I’m terrified the other kids will hurt her. I’m terrified they’ll make her cry and she’ll sit there screaming and grow up to be a recluse like me. But more than that, I’m terrified she’ll do something to the other child, and she’s too young to understand the consequences of her actions, but everyone will look at me, and judge me, and realise what a bad dad I am, raising a little tearaway. And I’m worried they’re right, and a dad with AS won’t be able to provide for his child’s social education.
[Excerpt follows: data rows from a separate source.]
-- ==== Sys2Proof/Machine/Access.lean ====
section
/-! DEFINITION. Packets addressed to the module through the kennel view: doorbells, whistles, the counter view, the
completion ring control page and the pool window (R186, R199 to R201, R218, R223, R241, R407, R509, R517, R518). -/

namespace Sys2Proof.Machine

/-! ## The kennel view (R517) -/

inductive Region where
  | pool | doorbell | whistle | counters | ring | unused | functions
  deriving DecidableEq, Repr

/-- The row of the kennel view table that an address lies in. -/
def regionOf (a : Nat) : Region :=
  if a < 0x400000000000 then .pool
  else if a < 0x400100000000 then .doorbell
  else if a < 0x400200000000 then .whistle
  else if a < 0x400300000000 then .counters
  else if a < 0x400400000000 then .ring
  else if a < 0xFFFFFFFFF000 then .unused
  else .functions

/-- RLEN of a READ (R92). -/
def rlenOf (p : Packet) : Nat := field p.payload 0 2

/-- The bytes a request touches; none for a form that R92 does not give its opcode. -/
def accLen (p : Packet) : Option Nat :=
  match p.opc.toNat with
  | 0x01 => some (16 * p.len.toNat)
  | 0x02 => if p.len = 1 ∧ 1 ≤ (rlenOf p) ∧ (rlenOf p) ≤ 256 then some (16 * (rlenOf p)) else none
  | 0x03 => if p.len = 1 then some 4 else none
  | 0x04 => if p.len = 1 then some 8 else none
  | 0x05 => if p.len = 1 then some 4 else none
  | 0x06 => if p.len = 1 then some 8 else none
  | _ => none

/-- A request whose bytes lie in one row of the table, that row, and the opcode (R518). -/
def inRegion (p : Packet) (r : Region) : Bool :=
  match accLen p with
  | some n =>
    regionOf p.addr.toNat == r && (n == 0 || regionOf (p.addr.toNat + n - 1) == r) && p.addr.toNat + n ≤ 2 ^ 48
  | none => false

/-- Offset in a row. -/
def offOf (p : Packet) : Nat := p.addr.toNat % 2 ^ 32

/-- Offset in a doorbell page. -/
def pageOffOf (p : Packet) : Nat := p.addr.toNat % 4096

def isTail (p : Packet) : Bool := inRegion p .doorbell && p.opc == 0x01 && (pageOffOf p) < 0x800
def isPush (p : Packet) : Bool := inRegion p .doorbell && p.opc == 0x01 && 0x800 ≤ (pageOffOf p)
def isBellRead (p : Packet) : Bool := inRegion p .doorbell && p.opc == 0x02
def isWhistle (p : Packet) (opc : Nat) : Bool := inRegion p .whistle && p.opc.toNat == opc
def isCounterRead (p : Packet) : Bool := inRegion p .counters && p.opc == 0x02
def isRingRead (p : Packet) : Bool := inRegion p .ring && p.opc == 0x02
def isKfeaWrite (p : Packet) : Bool := inRegion p .ring && p.opc == 0x01 && (offOf p) / 32 == 9
def isCheadWrite (p : Packet) : Bool := inRegion p .ring && p.opc == 0x01 && !isKfeaWrite p
def isPool (p : Packet) (opc : Nat) : Bool := inRegion p .pool && p.opc.toNat == opc

/-- The module function addresses (R520). -/
def functionAddrs : List Nat :=
  [0xFFFFFFFFFB00, 0xFFFFFFFFFC00, 0xFFFFFFFFFD00, 0xFFFFFFFFFE00, 0xFFFFFFFFFF00]
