-- ==== Sys2Proof/Machine/Retriever.lean ====
section
/-! DEFINITION. The Retriever at work (spec/08): collective packets that arrive, admission to flight, the results of
blocks, late members and the lane self-test. -/

namespace Sys2Proof.Machine

/-! ## Arriving packets (R268, R291) -/

/-- A packet for a chunk that a CANCEL has cut off (R215). -/
def Coll.cutOff (c : Coll) (p : Packet) (result : Bool) : Bool :=
  match c.stopAt, c.place p result with
  | some m, some (blk, _) => (collAddrOf p).off != declOff && m ≤ blk / c.kBlocks
  | _, _ => false

/-- Two packets of the Retriever come from one input, for one of its positions, on one channel (R125, R266). -/
def sameTriple (a b : Arrival) : Bool :=
  let toRtv := fun (x : Arrival) => x.pkt.opc == 0x10 || x.pkt.opc == 0x11
  toRtv a && toRtv b && a.port == b.port && a.pkt.vc == b.pkt.vc &&
    (collAddrOf a.pkt).group % 64 == (collAddrOf b.pkt).group % 64

/-- An earlier packet of the same input, position and channel still waits before the Retriever. -/
def behind (a : Arrival) (s : State) : Bool := (s.ni.inbox.takeWhile (· != a)).any (sameTriple a)

/-- A held packet stays the first of its input, position and channel, and so holds back those that follow (R268). -/
def holdFirst (a : Arrival) (s : State) : State := { s with ni := { s.ni with inbox := a :: s.ni.inbox } }

/-- An early packet lands in staging where it has room, and is held otherwise (R268).
DEDUCED, log entry 34: unsafe. -/
def earlyPacket (a : Arrival) (k : Nat) (s : State) : State :=
  if stagingRoom s k (16 * a.pkt.len.toNat) then
    sendAck a.pkt { s with rtv := { s.rtv with early := s.rtv.early ++ [a] } }
  else holdFirst a s

/-- A stale packet is answered and discarded (R268). -/
def stalePacket (p : Packet) (s : State) : State := sendAck p (s.count F.RTV_STALE_CNT_COUNT)

/-- A packet with the tag of the collective in flight. DESIGN CHOICE, log entry 33: unsafe. -/
def currentPacket (c : Coll) (a : Arrival) (result : Bool) (s : State) : State :=
  let p := a.pkt
  match c.expects p result with
  | none => sendErr p Code.protection s
  | some m =>
    if (collAddrOf p).off ≠ declOff ∧ (c.place p result).isNone then sendErr p Code.badDescriptor s
    else if c.cutOff p result then sendAck p s
    else if c.takes p result then advance c.id (sendAck p (landPacket c.id p m result s))
    else earlyPacket a c.k s

/-- The classification of R268. DEDUCED, log entry 85: unsafe. -/
def collArrive (a : Arrival) (result : Bool) (k : Nat) (p : Packet) (s : State) : State :=
  let ad := collAddrOf p
  let c := flyingOn s k ad.group
  let t := match c with
    | some c => c.cseq.getD 0
    | none => nextTag s k ad.group
  let d := (ad.cseq + 16 - t) % 16
  if 8 ≤ d then stalePacket p s
  else match c, d with
    | some c, 0 => currentPacket c a result s
    | _, _ => earlyPacket a k s

/-- A collective packet whose turn has come; one behind a held one of its input, position and channel waits. -/
def collPacket (a : Arrival) (result : Bool) (s : State) : State :=
  if behind a s then holdArrival a s else forKennel a (collArrive a result) s

def execCollData (a : Arrival) (s : State) : Out := onFabric (cond' (a.pkt.opc == 0x10) (collPacket a false)) s

def execCollResult (a : Arrival) (s : State) : Out := onFabric (cond' (a.pkt.opc == 0x11) (collPacket a true)) s

/-! ## Admission to flight (R267, R289, R290) -/

/-- A collective ends with RESIDUE_FAIL, which is counted (R286, R287, R305). -/
def residueEnd (id : Nat) (s : State) : State := endColl id Code.residueFail (s.count F.RTV_RESFAIL_CNT_COUNT)

/-- Why a collective is refused at its admission, if it is. -/
def admitRefusal (s : State) (c : Coll) (q : Nat) : Option Nat :=
  if s.dieOut && s.part != .s && c.usesPool then some Code.checkFail
  else if stagingBytes < q || quotaBytes s c.k < q then some Code.resourceFull
  else if !c.isBcast && s.rd F.RTV_LANES_UP == 0 then some Code.residueFail
  else if 16384 ≤ s.rtv.next.length && (Tbl.find s.rtv.next (c.k * 8192 + c.group)).isNone then some Code.resourceFull
  else none

/-- A collective waits for a slot, its group or staging. -/
def admitWaits (s : State) (c : Coll) (q : Nat) : Bool :=
  1024 ≤ (s.rtv.colls.filter Coll.flying).length || (flyingOn s c.k c.group).isSome || !stagingRoom s c.k q ||
  scentHolds s c.k

/-- A collective enters flight with its tag, its reservation and the settings of RTV_CTL. -/
def enterFlight (c : Coll) (repro : Bool) (q : Nat) (s : State) : State :=
  let t := nextTag s c.k c.group
  let tmo := if c.tmo = 0 then max 1 (s.rd F.RTV_CTL_TMODEF) else c.tmo
  let w := s.rd F.RTV_CTL_WIN + 1
  let s := { s with rtv := { s.rtv with next := Tbl.set s.rtv.next (c.k * 8192 + c.group) ((t + 1) % 16 + 1) } }
  let s := modColl c.id (fun c =>
    { c with admitted := true, cseq := some t, reserve := q, w := w, tmo := tmo, repro := repro }) s
  let s := modQueue c.k c.q (fun y => { y with collWait := false }) s
  let s := modCmd c.k c.q c.seq (fun x => { x with repro := repro }) s
  advance c.id (scentLog c.k 4 0 c.group c.seq t [] none s)

/-- The collective with its group's descriptor as it stands at admission, none when the group is not one it can run
in (R402). DEDUCED, log entry 85: unsafe. -/
def regroup (s : State) (c : Coll) : Option Coll :=
  match findCmd s c.k c.q c.seq with
  | none => some c
  | some x =>
    let w := groupWords s c.group
    if !groupValid w || (walkStages s (stageWords w)).isNone then none
    else
      let n := collOf s c.k c.q c.seq x.desc c.repro
      some { c with self_ := n.self_, stages := n.stages, nstg := n.nstg, ring := n.ring, topLead := n.topLead,
                    inTop := n.inTop }

def collAdmit (k q : Nat) (seq : W32) (s : State) : State :=
  match ((findCmd s k q seq).bind (·.coll)).bind (findColl s) with
  | none => s
  | some c =>
    if c.admitted || c.isOver then s
    else match regroup s c with
    | none => endColl c.id Code.badDescriptor s
    | some c =>
      let s := modColl c.id (fun _ => c) s
      let repro := c.repro || s.rdB F.DET_CTL_NOFAST
      let n := ({ c with repro := repro } : Coll).need (s.rd F.RTV_CTL_WIN + 1)
      match admitRefusal s c n with
      | some code => if code = Code.residueFail then residueEnd c.id s else endColl c.id code s
      | none => if admitWaits s c n then s else enterFlight c repro n s

def execCollAdmit (k q : Nat) (seq : W32) (s : State) : Out := fabricUnit k 4096 (collAdmit k q seq) s

/-! ## The result of a block (R271, R272, R276, R280 to R282, R286, R292) -/

/-- The entries of a stage-0 member's block: those it has are decoded, the others hold the identity; in MXFP8 the
scales are kept as received, so an entry of a block with scale 0xFF stays NaN (R276, R278). -/
def Coll.memberValues (c : Coll) (b : List Byte) (have' n : Nat) : List Nat :=
  (upto n).map fun i =>
    if i < have' then accIn c.inF b i
    else if isMx c.inF && 528 * (i / 512) < b.length && (e8m0 (field b (528 * (i / 512) + i % 512 / 32) 1)).isNone then
      f32.qnan
    else accFill c.inF c.rop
And the thing is, it’s not an idle fear – Izzie’s bloody strong for a toddler. While I was bathing her this evening she rammed her finger so far up my nose it took five pieces of toilet paper to staunch the flow of blood. What if she hits another child? Pulls their hair? Scratches them? Oh God, what would I do then?

The thing with autism is that you like to control your life. You minimise your exposure to stressful, unpredictable social situations in order to protect yourself. Izzie playing by herself in the lounge I can cope with fine as I understand it and can control the variables – the moment you introduce a second child, all control and predictability goes out the window.

But unfortunately, for Izzie’s sake, I have to expose myself to increasingly stressful, unpredictable social situations so she can learn to function as a socially active neurotypical child. I can’t allow my own hang-ups to hold her back.

I just need to learn how to relax when my little girl is learning how to play with others – or at the very least make sure my fingernails are cut so short I can’t do myself any serious damage!